The real-time battle system appears to have a heavy focus on combos and all manner of different weapons and abilities, while the narrative focusing on an anime-infused adaptation of Norse mythology and the coming threat of Ragnarok has plenty of potential too. A few disparate souls fighting for rival purposes in a world on the brink of ruin is a compelling foundation for a great story, especially those who draw on classic figures from mythology while seeking to build upon them in ways we’ve not seen before. Melodrama won’t be in short supply, but we’re all used to that nonsense by now.

This isn’t Final Fantasy 16, nor is it trying to be. Valkyrie has always been a franchise with limited appeal that has failed to penetrate the mainstream, hence why the budget for Elysium is seemingly a fiver and a case of Red Bull. It looks cheap, it looks limited, but that isn’t stopping the creators behind it from creating something unique and memorable. Games like this make me feel like a kid again, largely because instead of playing outside or making friends I was nestled away curing my anxiety with mediocre JRPGs that nobody but me and a handful of others seem to remember. I have depression, but I also have an intimate knowledge of Rogue Galaxy and Shadow Hearts so who is the real winner here?

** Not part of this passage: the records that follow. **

-- ==== Sys2Proof/Machine/FormatOps.lean ====
section
/-! DEFINITION. The format checks of admission, second part: the descriptors of the operation lists (R240 of spec/07, R270, R273, R294 of spec/08,
R313 of spec/09, R329 of spec/10, R400 of spec/13, R428 of spec/14, R490 of spec/16). Where a rule names no single field, the field reported is
the one named beside it here (notes/assumptions/71.md). -/

namespace Sys2Proof.Machine

/-! ### What every descriptor shares -/

/-- INDEX and COURSE of descriptor `i`: its place in the list, and courses in ascending order. -/
def headFaults (b : Bytes) (l : OpList) (i : Nat) : List FieldFault :=
  let o := opOff b l i
  let prev := if i = 0 then 0 else opCourse (opRec b l (i - 1))
  chks [(fieldAt b o 2 == i, o), (decide (prev ≤ opCourse (opRec b l i) ∧ opCourse (opRec b l i) < rhNCourse b), o + 2)]

/-- A hoop of course `c` that the endpoint consumes. -/
def consumes (b : Bytes) (c code inst h : Nat) : Bool :=
  decide (h < rhNHoop b) && rpCourse b h == c && rpCons b h == code && rpConsInst b h == inst

/-- A hoop of course `c` that the endpoint produces. -/
def produces (b : Bytes) (c code inst h : Nat) : Bool :=
  decide (h < rhNHoop b) && rpCourse b h == c && rpProd b h == code && rpProdInst b h == inst

/-- The extension of `n` bytes that EXPERT_OFF names, at field `off`: none at LEVEL 0, and within the expert block. `f` checks its bytes. -/
def extFaults (b : Bytes) (eo off n : Nat) (f : Bytes → Nat → List FieldFault) : List FieldFault :=
  if eo = 0 then []
  else if rhLevel b = 0 || decide (rhExpertBytes b < eo + n) then chk false off
  else f (slice b (rhExpertOff b + eo) n) (rhExpertOff b + eo)

/-- A device-built table: resident, without PARAM, loaded from nowhere (R273). -/
def ownBuilt (b : Bytes) (j : Nat) : Bool := roResident b j && !roParam b j && roSrcStream b j == 0xFFFF

/-- The earlier descriptors of a list that satisfy `p`. -/
def earlier (b : Bytes) (l : OpList) (i : Nat) (p : Bytes → Bool) : Nat :=
  ((List.range i).filter (fun j => opCourse (opRec b l j) == opCourse (opRec b l i) && p (opRec b l j))).length

/-- The largest n of `k` bits, at most `cap`, with size n within a slot. -/
def mostRows (size : Nat → Nat) (slot cap : Nat) : Nat → Nat → Nat
  | 0, n => n
  | k + 1, n => mostRows size slot cap k (if n + 2 ^ k ≤ cap ∧ size (n + 2 ^ k) ≤ slot then n + 2 ^ k else n)

/-- Rows of lists of `n` elements of `w` bytes that a slot holds, without a bitmap. -/
def rowsIn (n w slot : Nat) : Nat := mostRows (fun r => 64 + roundUp (4 * (r + 1)) 64 + r * n * w) slot 65536 17 0

/-- Rows of a fixed-width column of `w`-byte values that a slot holds. -/
def valuesIn (w slot : Nat) : Nat := mostRows (fun r => 64 + r * w) slot 65536 17 0

/-- Bytes of a batch of `r` lists of `n` elements of `w` bytes, with its bitmap (R242). -/
def listSize (r n w : Nat) : Nat := 64 + roundUp (ceilDiv r 8) 64 + roundUp (4 * (r + 1)) 64 + roundUp (r * n * w) 64

/-- Bytes of a batch of `r` values of `w` bytes, with its bitmap. -/
def columnSize (r w : Nat) : Nat := 64 + roundUp (ceilDiv r 8) 64 + roundUp (r * w) 64

/-- Bytes of a u32 column that carries NO_VALIDITY (R277). -/
def u32Size (r : Nat) : Nat := 64 + roundUp (4 * r) 64

/-! ### Column operations (R240) -/

/-- IN_TYPE is of a class Table 7-6 gives the opcode. -/
def inTypeOk (oc cmp t : Nat) : Bool :=
  let num := isInt t || isFloat t
  if oc = 1 then num || (t == 1 && decide (cmp ≤ 1)) || (isVar t && (cmp == 6 || cmp == 7))
  else if 2 ≤ oc ∧ oc ≤ 4 then t == 1
  else if 5 ≤ oc ∧ oc ≤ 7 then num || t == 1 || isVar t
  else num

/-- OUT_TYPE of each opcode (Table 7-3, R256 to R258). -/
def outTypeOk (oc it t : Nat) : Bool :=
  if oc ≤ 4 then t == 1
  else if oc = 5 then t == it
  else if oc = 6 then t == 0x09
  else if oc ≤ 9 then t == 0x08
  else if oc = 0xF then t == 0
  else t == 0x0C || t == 0x0A || t == 0x0B

/-- Bytes of the parameter entry an opcode reads (R239), 0 where it reads none. -/
def entryOf (oc n : Nat) : Nat := if oc = 9 then 8 * n else if oc = 0xD ∨ oc = 0xE then 8 else 0

/-- Bytes of the entry of `u`, at `o` in the binary, of the column expert extension (Table 7-4). -/
def columnExt (u : Bytes) (o : Nat) : List FieldFault :=
  chks [(decide (fieldAt u 0 1 ≤ 1), o), (decide (fieldAt u 1 1 ≤ 1), o + 1), (fieldAt u 2 2 == 0, o + 2), (allZero (slice u 8 24), o + 8)]

/-- The immediates of WIDTH_BUCKET, CLIP and a bool FILTER_CMP. -/
def immFaults (d : Bytes) (o : Nat) : List FieldFault :=
  let oc := odOpcode d
  let a := odImm0 d
  let z := odImm1 d
  if oc = 1 then chk (odInType d != 1 || decide (a ≤ 1)) (o + 0x18)
  else if oc = 8 then
    chks [((f64.decode a).isFinite, o + 0x18), ((f64.decode z).isFinite && cmp64 false z 0 == some .gt, o + 0x20)]
  else if oc = 0xA then
    let lo := f64Of 0x0C (a % 2 ^ 32)
    let hi := f64Of 0x0C (z % 2 ^ 32)
    chks [(!(f64.decode lo).isNan && cmp64 false lo hi != some .gt, o + 0x18), (!(f64.decode hi).isNan, o + 0x20)]
  else []

/-- The statistics rules: one IN_TYPE in a group, and at most 6 tables that carry PARAM (R240, R261). -/
def statsFaults (b d : Bytes) (i o : Nat) : List FieldFault :=
  let c := opCourse d
  chk (earlier b .weave i (fun e => odOpcode e == 0xF && odColumn e == odColumn d && odEngine e != odEngine d && odInType e != odInType d) == 0)
    (o + 0xC) ++
  chk (decide (((courseTables b c).filter (roParam b)).length ≤ 6)) (rhCourseOff b + 64 * c + 0x32)

/-- A column operation. -/
def columnFaults (b d : Bytes) (i o : Nat) : List FieldFault :=
  let c := opCourse d
  let oc := odOpcode d
  let e := odEngine d
  let two := oc == 2 || oc == 3 || oc == 5
  let sz := entryOf oc (odN d)
  chks [(if oc = 1 then decide (odCmp d ≤ 8) else odCmp d == 0, o + 5), (consumes b c 1 e (odIn d), o + 6),
    (if odIn2 d = 0xFFFF then !two else (two || oc == 6) && consumes b c 1 e (odIn2 d), o + 8),
    (produces b c 1 e (odOut d), o + 0xA), (inTypeOk oc (odCmp d) (odInType d), o + 0xC), (outTypeOk oc (odInType d) (odOutType d), o + 0xD)] ++
  (if sz = 0 then chk (odTable d == 0xFFFF || oc == 9) (o + 0xE)
   else match usedTable b c (odTable d) with
    | none => chk false (o + 0xE)
    | some j => chk (decide ((odColumn d + 1) * sz ≤ roBytes b j)) (o + 0x10)) ++
  chk (if oc = 7 ∨ oc = 8 then odN d != 0 else if oc = 9 then within (odN d) 1 4096 else true) (o + 0x14) ++
  immFaults d o ++ extFaults b (odExpert d) (o + 0x34) 32 columnExt ++ (if oc = 0xF then statsFaults b d i o else [])

/-! ### Joins, groups and the tile array (R270, R273, R294) -/

/-- Where a fixed output hoop stands: not produced, or produced by the engine with room for `size` bytes. -/
def outFaults (b : Bytes) (c e h off size : Nat) : List FieldFault :=
  chk (h == 0xFFFF || (produces b c 1 e h && decide (size ≤ rpSlotBytes b h))) off

/-- The table of an operation that builds it: used by the course, device-built, with no other writer (R273). -/
def builtFaults (b d : Bytes) (o : Nat) : List FieldFault :=
  chk (match usedTable b (opCourse d) (odTable d) with
    | some j => ownBuilt b j && (tableWriters b (odTable d)).length == 1
    | none => false) (o + 0xE)

/-- BYTES of the table an operation names, 0 when its course does not use it. -/
def namedBytes (b d : Bytes) : Nat :=
  match usedTable b (opCourse d) (odTable d) with
  | some j => roBytes b j
  | none => 0

/-- ROWS_OUT (Table 8-8). -/
def rowsOutOk (d : Bytes) : Bool := within (odImm0 d / 2 ^ 32) 1 65536

/-- KEY_OP names a GROUP_KEY of the same course and engine. -/
def keyOpOk (b d : Bytes) : Bool :=
  let k := odImm1 d % 2 ^ 16
  let e := opRec b .weave k
  decide (k < listN b .weave) && opCourse e == opCourse d && odOpcode e == 0x12 && odEngine e == odEngine d

/-- A key column's type (R271). -/
def keyType (t : Nat) : Bool := isInt t || isFloat t || t == 1 || isVar t

/-- The course carries SPILL. -/
def rcSpill (b : Bytes) (c : Nat) : Bool := bit (rcFlags b c) 1

/-- The partitioned-spill extension `u` of a JOIN_BUILD, at `o` in the binary (Table 8-4). -/
def spillFaults (b d : Bytes) (u : Bytes) (o : Nat) : List FieldFault :=
  chks [(within (fieldAt u 0 1) 1 6 && decide (fieldAt u 0 1 ≤ odImm0 d % 256), o), (allZero (slice u 1 7), o + 1),
    (fieldAt u 8 8 % 4096 == 0 && decide (fieldAt u 8 8 + 2 ^ fieldAt u 0 1 * fieldAt u 0x10 8 ≤ rhHbmBytes b), o + 8),
    (fieldAt u 0x10 8 % 4096 == 0, o + 0x10), (allZero (slice u 0x18 8), o + 0x18)]

/-- JOIN_BUILD. -/
def joinBuildFaults (b d : Bytes) (o : Nat) : List FieldFault :=
  let log := odImm0 d
  chks [(odIn2 d == 0xFFFF, o + 8), (odOut d == 0xFFFF, o + 0xA), (keyType (odInType d), o + 0xC), (odColumn d == 0, o + 0x10),
    (within (odN d) 1 16777216 && decide (128 + 8 * 2 ^ (log % 64) + 32 * odN d ≤ namedBytes b d), o + 0x14), (within log 4 24, o + 0x18),
    (odImm1 d == 0, o + 0x20), (!rcSpill b (opCourse d) || odExpert d != 0, o + 0x34)] ++
  builtFaults b d o ++ extFaults b (odExpert d) (o + 0x34) 32 (spillFaults b d)

/-- A JOIN_PROBE reads a table that an earlier course of the same beat offset builds; a table built with spill has one probe, in a course that
carries SPILL (R273, R281, R294). -/
def probeTableOk (b d : Bytes) : Bool :=
  match usedTable b (opCourse d) (odTable d), builderOf b (odTable d) with
  | some j, some w =>
    let spilt := rcSpill b (opCourse w)
    let probes := (List.range (listN b .weave)).filter (fun i =>
      odOpcode (opRec b .weave i) == 0x11 && odTable (opRec b .weave i) == odTable d)
    ownBuilt b j && decide (opCourse w < opCourse d) && rcBeatOff b (opCourse w) == rcBeatOff b (opCourse d)
      && (!spilt || (rcSpill b (opCourse d) && probes.length == 1))
  | _, _ => false

/-- JOIN_PROBE. -/
def joinProbeFaults (b d : Bytes) (o : Nat) : List FieldFault :=
  let c := opCourse d
  let n := odImm0 d / 2 ^ 32
  chks [(odIn2 d == 0xFFFF, o + 8), (keyType (odInType d), o + 0xC), (odOutType d == 0x08, o + 0xD), (probeTableOk b d, o + 0xE),
    (odColumn d == 0, o + 0x10), (odN d == 0, o + 0x14), (decide (odImm0 d % 2 ^ 32 < 4) && rowsOutOk d, o + 0x18),
    (decide (odImm1 d < 2 ^ 16), o + 0x20),
    (match builderOf b (odTable d) with | some w => odSeed w == odSeed d | none => true, o + 0x28)] ++
  outFaults b c (odEngine d) (odOut d) (o + 0xA) (u32Size n) ++ outFaults b c (odEngine d) (odImm1 d % 2 ^ 16) (o + 0x20) (u32Size n)

/-- GROUP_KEY. -/
def groupKeyFaults (b d : Bytes) (o : Nat) : List FieldFault :=
  let c := opCourse d
  let log := odImm0 d % 2 ^ 32
  let n := odImm0 d / 2 ^ 32
  chks [(odIn2 d == 0xFFFF, o + 8), (keyType (odInType d), o + 0xC), (odOutType d == 0x08, o + 0xD), (odColumn d == 0, o + 0x10),
    (within (odN d) 1 16777216 && decide (128 + 8 * 2 ^ (log % 64) + 32 * odN d ≤ namedBytes b d), o + 0x14),
    (within log 4 24 && rowsOutOk d, o + 0x18), (decide (odImm1 d < 2 ^ 16), o + 0x20)] ++ builtFaults b d o ++
  outFaults b c (odEngine d) (odOut d) (o + 0xA) (u32Size n) ++ outFaults b c (odEngine d) (odImm1 d % 2 ^ 16) (o + 0x20) (u32Size n)

/-- GROUP_AGG. -/
def groupAggFaults (b d : Bytes) (o : Nat) : List FieldFault :=
  let t := odInType d
  chks [(odIn2 d == 0xFFFF, o + 8), (isInt t || isFloat t, o + 0xC), (odOutType d == aggType (aggFunc d) t, o + 0xD), (odColumn d == 0, o + 0x10),
    (odN d == 0, o + 0x14), (decide (odImm0 d % 2 ^ 32 ≤ 4) && rowsOutOk d, o + 0x18), (decide (odImm1 d < 2 ^ 16) && keyOpOk b d, o + 0x20),
    (odSeed d == 0, o + 0x28)] ++ builtFaults b d o ++
  outFaults b (opCourse d) (odEngine d) (odOut d) (o + 0xA) (columnSize (odImm0 d / 2 ^ 32) (typeBytes (aggType (aggFunc d) t)))

/-- SEQ_GATHER. -/
def seqGatherFaults (b d : Bytes) (o : Nat) : List FieldFault :=
  let t := odInType d
  let n := odImm0 d / 2 ^ 32
  let two := odImm1 d / 2 ^ 16 % 2 ^ 16
  chks [(odIn2 d == 0xFFFF, o + 8), (isInt t || isFloat t, o + 0xC), (odOutType d == t, o + 0xD), (odColumn d == 0, o + 0x10),
    (odN d != 0, o + 0x14), (decide (odImm0 d % 2 ^ 32 < 2) && rowsOutOk d, o + 0x18),
    (keyOpOk b d && within (odImm1 d / 2 ^ 32) 1 16777216, o + 0x20), (odSeed d == 0, o + 0x28)] ++ builtFaults b d o ++
  outFaults b (opCourse d) (odEngine d) (odOut d) (o + 0xA) (columnSize n (typeBytes t)) ++
  outFaults b (opCourse d) (odEngine d) two (o + 0x20) (u32Size n)

/-- FP8 types. -/
def isFp8 (t : Nat) : Bool := t == 0x0E || t == 0x0F

/-- Output types of the tile array but for i32. -/
def tileOutType (t : Nat) : Bool := t == 0x0C || t == 0x0B || t == 0x0A

/-- The operands of a tile operation (Table 8-6): IN_TYPE, the matrix type, OUT_TYPE. -/
def tileTypes (oc it w ot : Nat) : List Bool :=
  if oc = 0x20 then [it == 0x0B || isFp8 it || it == 0x02, w == it || (isFp8 it && isFp8 w), tileOutType ot || (it == 0x02 && ot == 0x04)]
  else if oc = 0x22 then [it == 0x0C || it == 0x0B || it == 0x0A || isFp8 it, true, tileOutType ot]
  else [it == 0x08, w == 0x0C || w == 0x0B || isFp8 w, tileOutType ot]

/-- The width of an output list. -/
def tileWidth (d : Bytes) : Nat :=
  if odOpcode d = 0x20 then odImm0 d / 2 ^ 16 % 2 ^ 16
  else if odOpcode d = 0x22 then odImm0 d % 2 ^ 16 * (odImm0 d / 2 ^ 16 % 2 ^ 16)
  else odImm0 d % 2 ^ 16

/-- The input's largest row count: rows of full lists, bags of no index, or single buckets. -/
def tileRowsMost (b d : Bytes) : Nat :=
  let w := typeBytes (odInType d)
  let slot := fun h => if h < rhNHoop b then rpSlotBytes b h else 0
  if odOpcode d = 0x20 then rowsIn (odImm0 d % 2 ^ 16) w (slot (odIn d))
  else if odOpcode d = 0x22 then
    Nat.min (rowsIn (odImm0 d % 2 ^ 16) w (slot (odIn d))) (rowsIn (odImm0 d / 2 ^ 16 % 2 ^ 16) w (slot (odIn2 d)))
  else if odOpcode d = 0x21 then rowsIn 0 4 (slot (odIn d))
  else valuesIn 4 (slot (odIn d))

/-- IMM0 and IMM1 of a tile operation: the bits of Table 8-1 within Table 8-8. -/
def tileImm (d : Bytes) : Bool × Bool :=
  let a := odImm0 d
  let k := a % 2 ^ 16
  let m := a / 2 ^ 16 % 2 ^ 16
  if odOpcode d = 0x20 then
    (within k 1 4096 && within m 1 4096 && decide (a < 2 ^ 40),
     decide (odImm1 d < 2 ^ 32) && (odImm1 d == 0 || (odInType d == 0x02 && odOutType d != 0x04)))
  else if odOpcode d = 0x21 then (within k 1 4096 && m == 0 && decide (a < 3 * 2 ^ 40), odImm1 d == 0)
  else if odOpcode d = 0x22 then (within (k * m) 1 4096 && decide (a < 2 ^ 32), odImm1 d == 0)
  else (within k 1 4096 && m == 0 && decide (a < 2 ^ 40), odImm1 d == 0)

We don’t see games like this much anymore, and if we do, they are either indie titles inspired by underrated gems or half-hearted remasters from publishers trying to capitalise on our nostalgia. Reviving an old IP, especially one like Valkyrie, comes with risks regardless of budget because there’s a chance you’ll either alienate the small fan base it has or fail to reach lofty expectations. Often it’s both, but I’m willing to give Valkyrie Elysium the benefit of a doubt until I throw it to the sharks.

I want more titles that aren’t subject to massive budgets and overlong development cycles but are instead smaller, more intimate efforts that harken back to simpler times and genre archetypes that still stand the test of time with a bit of creative thinking. JRPGs are perfect for this kind of thing because older mechanics are still embraced, with fans happy to play games for the first time that came out decades ago and still find themselves drawn in by characters, gameplay systems, and stories that are, for the most part, rather timeless.

Please give me more games like Valkyrie Elysium, if only to satiate my lingering nostalgia and need for JRPGs that aren’t trying to reinvent the wheel, but are instead satisfied with the status quo and dabbling in new ideas while remaining comfortably familiar.